Oh how awful!  Sending good wishes for quick recovery to your parents.  And hugs to you.  And a thank you to the kind stranger who is taking care of the dogs.


This reminds us all again that in one short instant life can get turned upside down...  be safe, everyone.


----------



## Linda S. Prather Author (Jun 25, 2010)

I'm so glad everyone is okay.  I'll keep your family in my prayers.  Take care of yourself, too.


----------



## lonestar (Feb 9, 2010)

You and your family are in my prayers.


----------



## Daphne (May 27, 2010)

Hope your parents are better soon, LC, and the little dog who was cut. What a shock for you. Wishing you all the best.


----------



## Gertie Kindle (Nov 6, 2008)

My mother broke her hip at age 84. She has to walk with a cane sometimes, but she recovered nicely. Hope your mother does the same. 

Have you talked to the doctor about your father's confusion? He may need different meds.

Prayers and hugs and keep us posted.


----------



## loonlover (Jul 4, 2009)

Sending wishes for a speedy recovery for your parents and support for you as you deal with the situation.


----------



## Annalog (Dec 28, 2008)

Glad everyone is OK. Hope everyone recovers quickly. Thinking of you and your family.


----------



## Andra (Nov 19, 2008)

Sending prayers and good thoughts to you and your family.  I'm glad to hear that everyone survived - you are right, the outcome could have been much worse. We are here for you - keep us posted as you can.


----------



## intinst (Dec 23, 2008)

How scary for you and your family. I hope that your mother and father recover quickly.


----------



## sjc (Oct 29, 2008)

My heart and my prayers go out to you and your parents.  They are ok; and that is the important thing.  Keep us posted.  My cousin was up from Charlotte this weekend.  

I will continue to keep you in my thoughts.  All the best.  Keep us posted.


----------



## crebel (Jan 15, 2009)

I will just say ditto to everyone else's wishes, good thoughts and prayers.


----------



## geoffthomas (Feb 27, 2009)

Will be in prayer for your parents - their quick recovery and calm serenity.
But also for you as you help them - please be careful to not overtax yourself.
At this time you can provide so much help to them, a good and loving child (what every parent dreams of).

Just sayin.....


----------



## Trilby (Jul 26, 2009)

~HUGS~


----------



## dollcrazy (Jan 12, 2009)

I'm glad everyone is going to be ok. I'm keeping you all in my prayers.


----------



## Marisa14 (Jun 30, 2010)

I'll keep your family in my prayers. Take care


----------



## drenee (Nov 11, 2008)

Hugs and prayers to you, your neice and your parents.  
deb


----------



## leslieray (Mar 16, 2010)

Prayers for you and your family! Hopes for a quick recovery for your parents and so very glad the doggies were alright too!


----------



## Shayne Parkinson (Mar 19, 2010)

What a traumatic experience! It's specially hard for older people - my m-i-l spent five weeks in hospital this year after what would have been a minor fall for someone less frail.

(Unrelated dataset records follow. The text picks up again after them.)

-- ==== Sys2Proof/Machine/EvProto.lean ====
section
/-! DEFINITION. The meanings of the opcodes of command packets, of the register fields that the table gives a row of their own,
and of the events of the command protocol (spec/12). An opcode's row is a request that the interpreter serves at its instant. -/
namespace Sys2Proof.Machine
open Sys2Proof

/-- Port `p` is present: H0 to H3 and the maintenance port. -/
def hasPort (p : Nat) (_ : Dev) : Bool := decide (p < 5)

/-- A request of opcode `op` is served now (R263, R277). -/
def onRequest (s : State) (op : Nat) (r : Request) : Host.Outcome State Fault Refusal :=
  onUnit (hasPort r.port) s fun d => d.serveNow op r

/-- Meaning of MAP_LEARN (R106). -/
def execMapLearn (r : Request) (s : State) := onRequest s 0x0300 r
/-- Meaning of MAP_STATUS (R107). -/
def execMapStatus (r : Request) (s : State) := onRequest s 0x0301 r
/-- Meaning of MAP_SAVE (R108). -/
def execMapSave (r : Request) (s : State) := onRequest s 0x0302 r
/-- Meaning of MAP_LOAD (R109). -/
def execMapLoad (r : Request) (s : State) := onRequest s 0x0303 r
/-- Meaning of PIN_ADJUST (R140). -/
def execPinAdjust (r : Request) (s : State) := onRequest s 0x0600 r
/-- Meaning of MLS_READ (R141). -/
def execMlsRead (r : Request) (s : State) := onRequest s 0x0601 r
/-- Meaning of MLS_ARM (R142). -/
def execMlsArm (r : Request) (s : State) := onRequest s 0x0602 r
/-- Meaning of EMU_ALIGN (R160). -/
def execEmuAlign (r : Request) (s : State) := onRequest s 0x0700 r
/-- Meaning of LANE_STAGE (R274). -/
def execLaneStage (r : Request) (s : State) := onRequest s 0x0100 r
/-- Meaning of LANE_COMMIT (R175). -/
def execLaneCommit (r : Request) (s : State) := onRequest s 0x0101 r
/-- Meaning of LANE_ADMIT (R175). -/
def execLaneAdmit (r : Request) (s : State) := onRequest s 0x0104 r
/-- Meaning of LANE_PARK (R20). -/
def execLanePark (r : Request) (s : State) := onRequest s 0x0103 r
/-- Meaning of LANE_READ (R275). -/
def execLaneRead (r : Request) (s : State) := onRequest s 0x0102 r
/-- Meaning of COEF_STAGE (R195). -/
def execCoefStage (r : Request) (s : State) := onRequest s 0x0400 r
/-- Meaning of COEF_READ (R196). -/
def execCoefRead (r : Request) (s : State) := onRequest s 0x0402 r
/-- Meaning of COEF_SWAP (R197). -/
def execCoefSwap (r : Request) (s : State) := onRequest s 0x0401 r
/-- Meaning of TRACE_ARM (R205). -/
def execTraceArm (r : Request) (s : State) := onRequest s 0x0900 r
/-- Meaning of TRACE_FORCE (R205). -/
def execTraceForce (r : Request) (s : State) := onRequest s 0x0902 r
/-- Meaning of TRACE_READ (R206). -/
def execTraceRead (r : Request) (s : State) := onRequest s 0x0901 r
/-- Meaning of MOVE (R216). -/
def execMove (r : Request) (s : State) := onRequest s 0x0500 r
/-- Meaning of LIMITS (R218). -/
def execLimits (r : Request) (s : State) := onRequest s 0x0501 r
/-- Meaning of GEAR (R224). -/
def execGear (r : Request) (s : State) := onRequest s 0x0502 r
/-- Meaning of TRIM (R227). -/
def execTrim (r : Request) (s : State) := onRequest s 0x0503 r
/-- Meaning of STOP (R220). -/
def execStop (r : Request) (s : State) := onRequest s 0x0504 r
/-- Meaning of WAYPOINT (R221). -/
def execWaypoint (r : Request) (s : State) := onRequest s 0x0505 r
/-- Meaning of VMASTER (R223). -/
def execVmaster (r : Request) (s : State) := onRequest s 0x0506 r
/-- Meaning of CH_CONFIG (R252). -/
def execChConfig (r : Request) (s : State) := onRequest s 0x0800 r
/-- Meaning of CH_READ (R253). -/
def execChRead (r : Request) (s : State) := onRequest s 0x0801 r
/-- Meaning of IDENTIFY (R269). -/
def execIdentify (r : Request) (s : State) := onRequest s 0x0001 r
/-- Meaning of PING (R270). -/
def execPing (r : Request) (s : State) := onRequest s 0x0002 r
/-- Meaning of REG_RD (R271). -/
def execRegRd (r : Request) (s : State) := onRequest s 0x0010 r
/-- Meaning of REG_WR (R272). -/
def execRegWr (r : Request) (s : State) := onRequest s 0x0011 r
/-- Meaning of REG_RMW (R273). -/
def execRegRmw (r : Request) (s : State) := onRequest s 0x0012 r
/-- Meaning of POWER_STATE (R338). -/
def execPowerState (r : Request) (s : State) := onRequest s 0x0E00 r
/-- Meaning of DETACH (R341). -/
def execDetach (r : Request) (s : State) := onRequest s 0x0E01 r
/-- Meaning of DBG_CHALLENGE (R346). -/
def execDbgChallenge (r : Request) (s : State) := onRequest s 0x0E20 r
/-- Meaning of DBG_RESPONSE (R346). -/
def execDbgResponse (r : Request) (s : State) := onRequest s 0x0E21 r
/-- Meaning of DBG_CLOSE (R344). -/
def execDbgClose (r : Request) (s : State) := onRequest s 0x0E22 r
/-- Meaning of DBG_OPEN_FREE (R347). -/
def execDbgOpenFree (r : Request) (s : State) := onRequest s 0x0E23 r
/-- Meaning of SEAL (R332). -/
def execSeal (r : Request) (s : State) := onRequest s 0x0E10 r
/-- Meaning of PROT_STATUS (R350). -/
def execProtStatus (r : Request) (s : State) := onRequest s 0x0E02 r
/-- Meaning of BBX_READ (R367). -/
def execBbxRead (r : Request) (s : State) := onRequest s 0x0C01 r
/-- Meaning of BBX_COMMIT (R368). -/
def execBbxCommit (r : Request) (s : State) := onRequest s 0x0C02 r
/-- Meaning of FW_LOAD (R370). -/
def execFwLoad (r : Request) (s : State) := onRequest s 0x0D00 r
/-- Meaning of FW_VERIFY (R371). -/
def execFwVerify (r : Request) (s : State) := onRequest s 0x0D01 r
/-- Meaning of FW_SWITCH (R372). -/
def execFwSwitch (r : Request) (s : State) := onRequest s 0x0D02 r

/-! ### Register fields with a row of their own -/

/-- A write of whole words by a REG_WR packet. -/
def onRegWr (s : State) (w : RegWrite) (r : RegId) (u : Nat) (vs : List Word) : Host.Outcome State Fault Refusal :=
  onUnit (fun d => hasPort w.port d && decide (u < r.info.units)) s fun d => d.serveNow 0x0011
    { t := w.t, port := w.port, gen := w.gen, tag := w.tag,
      payload := leBytes 4 (r.addr (u * r.info.subs)) ++ leBytes 2 vs.length ++ zeros 2 ++ vs.flatMap wordBytes }

/-- A write of the bits of a mask by a REG_RMW packet. -/
def onRegRmw (s : State) (w : RegWrite) (r : RegId) (u : Nat) (mask v : Word) : Host.Outcome State Fault Refusal :=
  onUnit (fun d => hasPort w.port d && decide (u < r.info.units)) s fun d => d.serveNow 0x0012
    { t := w.t, port := w.port, gen := w.gen, tag := w.tag,
      payload := leBytes 4 (r.addr (u * r.info.subs)) ++ wordBytes mask ++ wordBytes v }

/-- Meaning of TIME_SET (R45): both words, the high one last. -/
def execTimeSet (w : RegWrite) (value : Quad) (s : State) :=
  onRegWr s w .timeSet 0 [BitVec.ofNat 32 value.toNat, BitVec.ofNat 32 (value.toNat / 2 ^ 32)]
/-- Meaning of GENERATOR_RUN (R48). -/
def execGeneratorRun (w : RegWrite) (group : Nat) (s : State) := onRegRmw s w .excCtrl group 1 1
/-- Meaning of GENERATOR_STOP (R49). -/
def execGeneratorStop (w : RegWrite) (group : Nat) (s : State) := onRegRmw s w .excCtrl group 1 0
/-- Meaning of POS_ARM (R76). -/
def execPosArm (w : RegWrite) (lane : Nat) (s : State) := onRegRmw s w .trkCmd lane 1 1
/-- Meaning of DET_RETURN (R87). -/
def execDetReturn (w : RegWrite) (lane : Nat) (s : State) := onRegRmw s w .trkCmd lane 2 2
/-- Meaning of REQ_STATE (R20). -/
def execReqState (w : RegWrite) (lane : Nat) (value : BitVec 3) (s : State) :=
  onRegRmw s w .laneCtrl lane 7 (BitVec.ofNat 32 value.toNat)
/-- Meaning of MLS_POP (R138). -/
def execMlsPop (w : RegWrite) (unit : Nat) (s : State) := onRegWr s w .mlsPop unit [1]
/-- Meaning of MLS_FLUSH (R143). -/
def execMlsFlush (w : RegWrite) (unit : Nat) (s : State) := onRegWr s w .mlsPop unit [2]
/-- Meaning of PFE_TARE (R239). -/
def execPfeTare (w : RegWrite) (channel : Nat) (s : State) := onRegRmw s w .pfeCmd channel 1 1
/-- Meaning of PFE_FORCE_RST (R239). -/
def execPfeForceRst (w : RegWrite) (channel : Nat) (s : State) := onRegRmw s w .pfeCmd channel 2 2

/-! ### Events of the command protocol -/

/-- Meaning of PACKET_RECEIVE (R257–R263). -/
def execPacketReceive (t : Time) (port : Nat) (frame : List Byte) (damaged : Bool) (s : State) :=
  onEvent (hasPort port) s t fun d => d.frameIn port frame damaged
/-- Meaning of PACKET_SERVE (R263, R277, R282). -/
def execPacketServe (t : Time) (s : State) := onEvent always s t Dev.packetServe
/-- Meaning of REPLY_TRANSMIT (R284). -/
def execReplyTransmit (t : Time) (port : Nat) (s : State) := onEvent (hasPort port) s t fun d => d.replyTransmit port
/-- Meaning of BACKGROUND_JOB_COMPLETE (R283). -/
def execBackgroundJobComplete (t : Time) (port : Nat) (ok : Bool) (s : State) :=
  onEvent (hasPort port) s t fun d => d.jobComplete port ok
/-- Meaning of GROUP_TIMEOUT (R268). -/
def execGroupTimeout (t : Time) (port : Nat) (s : State) := onEvent (hasPort port) s t fun d => d.groupTimeout port
/-- Meaning of WRITE_LOG_SUMMARY (R281). -/
def execWriteLogSummary (t : Time) (port : Nat) (s : State) := onEvent (hasPort port) s t fun d => d.writeLogSummary port
/-- Meaning of LINK_STATUS_FRAME (R258). -/
def execLinkStatusFrame (t : Time) (port : Nat) (status : Byte) (s : State) :=
  onEvent (hasHost port) s t fun d => d.linkStatus port status
/-- Meaning of LINK_STATUS_SEND (R258). -/
def execLinkStatusSend (t : Time) (port : Nat) (s : State) := onEvent (hasHost port) s t fun d => d.linkStatusSend port
/-- Meaning of LINK_STATUS_TIMEOUT (R258). -/
def execLinkStatusTimeout (t : Time) (port : Nat) (s : State) := onEvent (hasHost port) s t fun d => d.linkStatusTimeout port
/-- Meaning of LINK_SYNC_LOSS (R258). -/
def execLinkSyncLoss (t : Time) (port : Nat) (s : State) := onEvent (hasHost port) s t fun d => d.linkSyncLoss port
/-- Meaning of LINK_UP (R259). -/
def execLinkUp (t : Time) (port : Nat) (autoneg : Bool) (s : State) := onEvent (hasHost port) s t fun d => d.linkUp port autoneg
/-- Meaning of SPI_WRITE (R261). -/
def execSpiWrite (t : Time) (packet : List Byte) (s : State) := onEvent always s t fun d => d.spiWrite packet
/-- Meaning of SPI_READ (R261). -/
def execSpiRead (t : Time) (clocked : Nat) (s : State) := onEvent always s t fun d => d.spiRead clocked
/-- Meaning of SPI_STATUS (R261). -/
def execSpiStatus (t : Time) (s : State) := onEvent always s t Dev.spiStatus

end Sys2Proof.Machine
end

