-- ==== Sys2Proof/WellFormed.lean ====
section
/-! DEFINITION. Well-formed commands: operands that name a unit of the GK9600-A96 and fields that fit their places in a packet
(Tables 0-1 and 12-3). A smaller variant refuses the units that it lacks when the command runs. -/
namespace Sys2Proof

/-- The header fields that steps 1 to 4 of Table 12-4 leave possible, and a payload that a length field can name. -/
def Request.wf (r : Request) : Bool :=
  decide (r.port < 5) && decide (1 ≤ r.gen) && decide (r.gen ≤ 3) && decide (r.minor < 16) && decide (r.flags &&& 0xF3 = 0) &&
    decide (r.lane < 65536) && decide (r.payload.length < 65536)

/-- A register write comes on a port, in a generation. -/
def RegWrite.wf (w : RegWrite) : Bool := decide (w.port < 5) && decide (1 ≤ w.gen) && decide (w.gen ≤ 3)

/-- A disturbance names a lane and a stage of the loop engine, 0xFF for binary32. -/
def Disturb.wf : Disturb → Bool
  | .retry lane stage => decide (lane < 96) && decide (stage < 256)
  | .resFail lane stage => decide (lane < 96) && decide (stage < 256)
  | .signature lane _ _ => decide (lane < 96)
  | .late x => x.wf

/-- A command is well formed. -/
def Instr.wf : Instr → Bool
  | .frameTick disturb => disturb.all Disturb.wf
  | .outputJunction late => late.all fun n => decide (n < 96)
  | .lateWorkComplete _ lane => decide (lane < 96)
  | .syncMessage _ port domain _ _ _ _ _ => decide (port < 4) && decide (domain < 256)
  | .announceMessage _ port domain _ => decide (port < 4) && decide (domain < 256)
  | .pdelayReqReceive _ port => decide (port < 4)
  | .pdelayReqSend _ => true
  | .pdelayResponse _ port _ _ _ => decide (port < 4)
  | .syncTimeout _ => true
  | .syncInEdge _ _ => true
  | .syncInMissing _ => true
  | .syncOutPulse => true
  | .syncOutPulseEnd => true
  | .timeSet w _ => w.wf
  | .generatorRun w group => w.wf && decide (group < 12)
  | .generatorStop w group => w.wf && decide (group < 12)
  | .rampComplete _ group => decide (group < 12)
  | .excHalfPeriod _ group _ => decide (group < 12)
  | .demodSample _ lane _ => decide (lane < 96)
  | .carrierPeriod _ lane _ => decide (lane < 96)
  | .phaseFastEnd _ lane => decide (lane < 96)
  | .losConfirm _ lane => decide (lane < 96)
  | .losClear _ lane => decide (lane < 96)
  | .modulatorReset _ lane winding => decide (lane < 96) && decide (winding < 2)
  | .modulatorResetEnd _ lane winding => decide (lane < 96) && decide (winding < 2)
  | .rangeNarrowCount _ lane => decide (lane < 96)
  | .rangeChange _ lane => decide (lane < 96)
  | .ratioEval _ lane => decide (lane < 96)
  | .lockLoss _ lane => decide (lane < 96)
  | .overspeed _ lane => decide (lane < 96)
  | .reacqFastEnd _ lane => decide (lane < 96)
  | .lockRegained _ lane => decide (lane < 96)
  | .posArm w lane => w.wf && decide (lane < 96)
  | .detReturn w lane => w.wf && decide (lane < 96)
  | .segmentEnd _ lane => decide (lane < 96)
  | .mapEvaluate _ lane => decide (lane < 96)
  | .mapDriftCheck _ lane => decide (lane < 96)
  | .fadeComplete _ lane => decide (lane < 96)
  | .mapLearn r => r.wf
  | .mapStatus r => r.wf
  | .mapSave r => r.wf
  | .mapLoad r => r.wf
  | .pulseEdge _ input _ _ _ => decide (input < 32)
  | .indexEvent _ input => decide (input < 32)
  | .switchDebounce _ input wire => decide (input < 32) && decide (wire < 3)
  | .wireFault _ input pair => decide (input < 32) && decide (pair < 3)
  | .wireFaultClear _ input => decide (input < 32)
  | .pulseStill _ input => decide (input < 32)
  | .serTransferStart input => decide (input < 32)
  | .serTransferEnd _ input x => decide (input < 32) && decide (x.data < 2 ^ 64) && decide (x.crc < 64)
  | .pinAdjust r => r.wf
  | .mlsRead r => r.wf
  | .mlsArm r => r.wf
  | .mlsPop w unit => w.wf && decide (unit < 32)
  | .mlsFlush w unit => w.wf && decide (unit < 32)
  | .emuEdgeEmit _ out => decide (out < 24)
  | .stepEmit out => decide (out < 24)
  | .stallDetect _ out => decide (out < 24)
  | .emuAlign r => r.wf
  | .followingError _ lane => decide (lane < 96)
  | .trimSourceFault _ lane => decide (lane < 96)
  | .clusterSelfTest _ cluster _ failing => decide (cluster < 4) && (failing.all fun k => decide (k < 256))
  | .laneStage r => r.wf
  | .laneCommit r => r.wf
  | .laneAdmit r => r.wf
  | .lanePark r => r.wf
  | .reqState w lane _ => w.wf && decide (lane < 96)
  | .laneRead r => r.wf
  | .coefStage r => r.wf
  | .coefRead r => r.wf
  | .coefSwap r => r.wf
  | .traceArm r => r.wf
  | .traceForce r => r.wf
  | .traceRead r => r.wf
  | .traceDone _ => true
  | .move r => r.wf
  | .limits r => r.wf
  | .gear r => r.wf
  | .trim r => r.wf
  | .stop r => r.wf
  | .waypoint r => r.wf
  | .vmaster r => r.wf
  | .timedCommandDue _ lane => decide (lane < 97)
  | .masterTimeout _ lane => decide (lane < 96)
  | .pfeConversionEnd _ channel _ => decide (channel < 8)
  | .pfeValueAvailable _ channel => decide (channel < 8)
  | .dieTempUpdate _ _ => true
  | .pfeTare w channel => w.wf && decide (channel < 8)
  | .pfeForceRst w channel => w.wf && decide (channel < 8)
  | .chConfig r => r.wf
  | .chRead r => r.wf
  | .packetReceive _ port _ _ => decide (port < 5)
  | .packetServe _ => true
  | .identify r => r.wf
  | .ping r => r.wf
  | .regRd r => r.wf
  | .regWr r => r.wf
  | .regRmw r => r.wf
  | .replyTransmit _ port => decide (port < 5)
  | .backgroundJobComplete _ port _ => decide (port < 5)
  | .groupTimeout _ port => decide (port < 5)
  | .writeLogSummary _ port => decide (port < 5)
  | .linkStatusFrame _ port _ => decide (port < 4)
  | .linkStatusSend _ port => decide (port < 4)
  | .linkStatusTimeout _ port => decide (port < 4)
  | .linkSyncLoss _ port => decide (port < 4)
  | .linkUp _ port _ => decide (port < 4)
  | .spiWrite _ _ => true
  | .spiRead _ _ => true
  | .spiStatus _ => true
  | .inboundPartReceive _ port _ => decide (port < 4)
  | .inboundPartAccept port => decide (port < 4)
  | .inboundMiss _ lane => decide (lane < 96)
  | .recordTransmit port => decide (port < 4)
  | .watchSample _ lane _ _ => decide (lane < 96)
  | .safetyViolation _ lane fn => decide (lane < 96) && decide (1 ≤ fn) && decide (fn ≤ 3)
  | .xcmpFail _ lane => decide (lane < 96)
  | .safetySelfTest _ kind group _ => decide (1 ≤ kind) && decide (kind ≤ 4) && decide (group < 12)
  | .soTestPulse _ group => decide (group < 12)
  | .soReadbackFault _ group kind => decide (group < 12) && decide (kind ≤ 2)
  | .siDemand _ pair => decide (pair < 2)
  | .siDiscrepancy _ pair => decide (pair < 2)
  | .connectionWatchdog conn => decide (conn < 16)
  | .ss1Expiry lane => decide (lane < 96)
  | .safeResetAck _ conn _ _ => decide (conn < 16)
  | .safeParamWr _ conn _ _ _ _ => decide (conn < 16)
  | .safeParamCommit _ conn _ _ => decide (conn < 16)
  | .safeParamRd _ conn _ _ _ _ => decide (conn < 16)
  | .safeRstEdge _ _ => true
  | .safeRstHeld _ => true
  | .armingExpiry lane => decide (lane < 96)
  | .boot _ => true
  | .bootComplete _ _ => true
  | .recoveryRestart _ => true
  | .resetNAssert _ => true
  | .supplyMonitorReset _ => true
  | .powerState r => r.wf
  | .analogSettled _ => true
  | .detach r => r.wf
  | .presentNRise _ => true
  | .presentNFall _ => true
  | .pfailNFall _ => true
  | .pfailNRise _ => true
  | .dormantEntry _ => true
  | .wake _ source port => decide (source < 4) && (decide (source ≠ 2) || decide (port < 4))
  | .debugPortRequest _ target _ => decide (1 ≤ target) && decide (target ≤ 2)
  | .debugPortRelease _ => true
  | .extestLoad _ => true
  | .dbgChallenge r => r.wf
  | .dbgResponse r => r.wf
  | .dbgClose r => r.wf
  | .dbgOpenFree r => r.wf
  | .nonceExpiry _ => true
  | .seal r => r.wf
  | .protStatus r => r.wf
  | .tableRebuildComplete _ cluster => decide (cluster < 4)
  | .scrubStep _ m _ _ _ _ => decide (m < 10)
  | .eccHourlyCheck _ => true
  | .odometerUpdate _ _ => true
  | .eolPredict _ => true
  | .bbxDeferredCommit _ => true
  | .bbxCommitComplete _ _ => true
  | .bbxRead r => r.wf
  | .bbxCommit r => r.wf
  | .fwLoad r => r.wf
  | .fwVerify r => r.wf
  | .fwSwitch r => r.wf
  | .fwReady _ => true
  | .fwReadyTimeout _ => true
  | .heartbeatMissed _ => true
  | .probationPass _ _ => true
  | .slotRecordRetry _ _ => true
  | .soTestPulseEnd _ group _ => decide (group < 12)
  | .siLevelChange _ channel _ => decide (channel < 4)
  | .safeParamCommitComplete _ _ => true
  | .firmwareReloaded _ => true
  | .extestLeave _ => true
  | .coreHalt _ => true
  | .coreResume _ => true

end Sys2Proof
end

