/-- The outputs (R147, R149, R154, R158): an edge or a step leaves, the count emitted moves by one, also for a step of the
backlog that no schedule holds; a stall is counted. Clauses rest on the model's choices of log entries 2, 54, 144 and 145. -/
def Obligations.OutputEventsAct : Prop :=
  ∀ (s : State) (o : Nat), s.dev.alive = true → s.dev.Sized → o < 24 →
  let x := s.dev.emu o
  (∀ t sched exact dir rest, s.dev.emuSrc o = 1 → x.een = true → x.queue = (sched, exact, dir) :: rest →
    Runs (.emuEdgeEmit t o) s fun d => (d.emu o).e = wrapInt 64 (x.e + dir) ∧ (d.emu o).queue = rest ∧
      (d.emu o).lastDir = dir ∧ (∀ l, x.lastT = some l → ∃ u, (d.emu o).lastT = some u ∧ l + s.dev.emuSpacing o ≤ u)) ∧
  (∀ sched exact dir rest, s.dev.emuSrc o = 2 → s.dev.emuLive o = true → x.een = true → x.queue = (sched, exact, dir) :: rest →
    Runs (.stepEmit o) s fun d => (d.emu o).e = wrapInt 64 (x.e + dir) ∧ (d.emu o).queue = rest ∧ (d.emu o).lastDir = dir ∧
      (∀ l, x.lastT = some l → ∃ u, (d.emu o).lastT = some u ∧ l + s.dev.emuSpacing o ≤ u)) ∧
  (s.dev.emuSrc o = 2 → s.dev.emuLive o = true → x.een = true → x.queue = [] → x.x ≠ x.e →
    Runs (.stepEmit o) s fun d => (d.emu o).e = wrapInt 64 (if x.e < x.x then x.e + 1 else x.e - 1)) ∧
  (∀ t, s.dev.fld .emuStall o 16 8 ≠ 0 → s.dev.fld .emuStall o 16 8 ≤ x.stallRun → x.stall = false →
    Runs (.stallDetect t o) s fun d => (d.emu o).stall = true ∧
      (s.dev.regBit .emuCtrl o 12 = true → (s.dev.lane (s.dev.emuLane o)).st = .run → s.dev.emuLane o < 96 →
        (d.lane (s.dev.emuLane o)).st = .fault ∧ (d.lane (s.dev.emuLane o)).faultCode = 0x11))

/-- The process channels (R239, R240, R242, R245): a powered channel ends a conversion at its sample boundary, a value becomes
available 20 µs after its conversion, the die temperature is shown. Clauses rest on the model's choices of log entries 2, 83,
147 and 150. -/
def Obligations.ProcessChannelEventsAct : Prop :=
  ∀ (s : State) (t : Time), s.dev.alive = true → s.dev.Sized →
  (∀ c x, c < 8 → s.dev.pfePowered = true → s.dev.pfeType c ≠ 0 → s.dev.pfeType c ≠ 7 → (s.dev.ch c).conv = 2 →
    ((s.dev.at t).pfeEndsAt c).isSome = true →
    Runs (.pfeConversionEnd t c x) s fun d => (d.ch c).vLead = x.v ∧ (d.ch c).leadWait = false ∧
      (d.ch c).cur = (s.dev.ch c).cur) ∧
  (∀ c x v, c < 8 → s.dev.pfePowered = true → s.dev.pfeType c = 7 → s.dev.fld .pfeCtrl c 4 4 ≠ 0 → (s.dev.ch c).conv = 0 →
    x.v = v → ((s.dev.at t).pfeEndsAt c).isSome = true →
    Runs (.pfeConversionEnd t c x) s fun d => (d.ch c).vs = (v :: (s.dev.ch c).vs).take 2 ∧
      (d.ch c).tarePend = false ∧ (d.ch c).count = ((s.dev.ch c).count + 1) % 2 ^ 32) ∧
  (∀ c x, c < 8 → (s.dev.at t).pfeEndsAt c = none → Runs (.pfeConversionEnd t c x) s fun d => d = s.dev.at t) ∧
  (∀ c a v, c < 8 → (s.dev.ch c).pend = some (a, v) → a ≤ t →
    Runs (.pfeValueAvailable t c) s fun d => d.ch c = { s.dev.ch c with avail := v, pend := none }) ∧
  (∀ v, Runs (.dieTempUpdate t v) s fun d => d.hlt.dieT = v ∧
    (instant s.dev.now t < s.dev.hlt.dieAt + unitsPerSec → d.hlt = { s.dev.hlt with dieT := v }))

I'm glad it was no worse, and that a kind stranger was there for those poor little dogs. You and your parents will be in my prayers.


----------



## Kathy (Nov 5, 2008)

I hope they get well quickly. It is hard when you are older and you get so confused. I will be praying for both of them.

When my Grandparents were at the same age, they were broadsided. It was Grandpa's fault. I remember arriving at the hospital and he was upset with my Grandma and kept telling her that it was her fault. I finally asked him why it was her fault as she didn't drive. He told me that they were hit on her side and she was suppose to be watching for coming cars on her side of the car. He was really upset more because he knew they were going to take his license away. That was hard.


----------



## corkyb (Apr 25, 2009)

Kathy said:


> I hope they get well quickly. It is hard when you are older and you get so confused. I will be praying for both of them.
> 
> When my Grandparents were at the same age, they were broadsided. It was Grandpa's fault. I remember arriving at the hospital and he was upset with my Grandma and kept telling her that it was her fault. I finally asked him why it was her fault as she didn't drive. He told me that they were hit on her side and she was suppose to be watching for coming cars on her side of the car. He was really upset more because he knew they were going to take his license away. That was hard.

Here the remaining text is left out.